> [Exercise]
Go over the entries and report the lines where the word "toNat" occurs.

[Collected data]
<<<<

theorem test_witness_WrittenPatternHoldsTheFields :
    ∃ p, patternOfFrame { patternFrame 1 with window := 1, persistence := 16 } = some (p, true) ∧ p.window = 2 ∧
      p.persistence = 15 :=
  ⟨_, rfl, by decide, by decide⟩

/-- R34 at its bounds: a tower with an enforcement code of 3, a point listed twice, a label below 0x20. -/
theorem test_pattern_frames_refused :
    patternOfFrame { patternFrame 0 with towers := (patternFrame 0).towers.set 11 ⟨7, 1, 0, 1, 1⟩ } = none ∧
      patternOfFrame (patternFrame 2) = none ∧
      patternOfFrame { patternFrame 0 with label := (patternFrame 0).label.set 7 0x1F } = none ∧
      patternOfFrame { patternFrame 0 with pairs := [(32, 1)] } = none := by decide

theorem test_witness_TunePatternStoresTheTuning :
    TakesWrite quiet .a 1 .a ∧ (∃ p, quiet.pattern .a 3 = some p) ∧
      (∃ q, tunedPattern (patternAt (some .two)) 90 121 15 [⟨1, 500, 900, 2, 0⟩] = some (q, true)) ∧
      (∃ q, tunedPattern (patternAt (some .two)) 10 2 1 [] = some (q, false)) ∧ quiet.pattern .a 1 = none ∧
      tunedPattern (patternAt (some .two)) 91 2 1 [] = none ∧
      tunedPattern (patternAt (some .two)) 90 2 1 [⟨2, 50, 20, 0, 0⟩] = none ∧
      tunedPattern (patternAt (some .two)) 90 2 1 [⟨1, 50, 20, 0, 0⟩, ⟨1, 50, 20, 0, 0⟩] = none ∧ 4 ≤ (4 : Byte).toNat :=
  ⟨takes_a, ⟨_, rfl⟩, ⟨_, rfl⟩, ⟨_, rfl⟩, by decide, by decide, by decide, by decide, by decide⟩

theorem test_witness_RowAndRouteWritesReplace :
    TakesWrite quiet .a 1 .a ∧ rowSound [⟨0, 0⟩, ⟨1, 1⟩, ⟨1438, 2⟩, ⟨1439, 3⟩] ∧
      (¬ ∃ row : List RowEntry, rowSound row ∧
        [((1439 : Half), (0 : Byte)), (1439, 3)] = row.map fun e => (BitVec.ofNat 16 e.minute, BitVec.ofNat 8 e.slot.val)) ∧
      (13 : Byte).toNat ≥ 13 ∧ SiteTakes quiet ∧ (32 : Byte).toNat = (31 : Fin 32).val + 1 ∧
      (7 : Byte).toNat = portSetCode ⟨true, true, true⟩ ∧ 32 < (33 : Byte).toNat ∧ 7 < (8 : Byte).toNat := by
  refine ⟨takes_a, ⟨by decide, by decide, by decide⟩, ?_, by decide, site_takes, by decide, by decide, by decide, by decide⟩
  rintro ⟨row, h, he⟩
  have hs := rowOfEntries_map row h
  rw [show row.map rowEntryFrame = [((1439 : Half), (0 : Byte)), (1439, 3)] from he.symm] at hs
  rw [show rowOfEntries [((1439 : Half), (0 : Byte)), (1439, 3)] = none by decide] at hs
  cases hs

def frame31 : PointFrame := ⟨7, 15, 7, 13, 7, 14, 1, 3, 500⟩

>>>>

> [Result]
      tunedPattern (patternAt (some .two)) 90 2 1 [⟨1, 50, 20, 0, 0⟩, ⟨1, 50, 20, 0, 0⟩] = none ∧ 4 ≤ (4 : Byte).toNat :=
      (13 : Byte).toNat ≥ 13 ∧ SiteTakes quiet ∧ (32 : Byte).toNat = (31 : Fin 32).val + 1 ∧
      (7 : Byte).toNat = portSetCode ⟨true, true, true⟩ ∧ 32 < (33 : Byte).toNat ∧ 7 < (8 : Byte).toNat := by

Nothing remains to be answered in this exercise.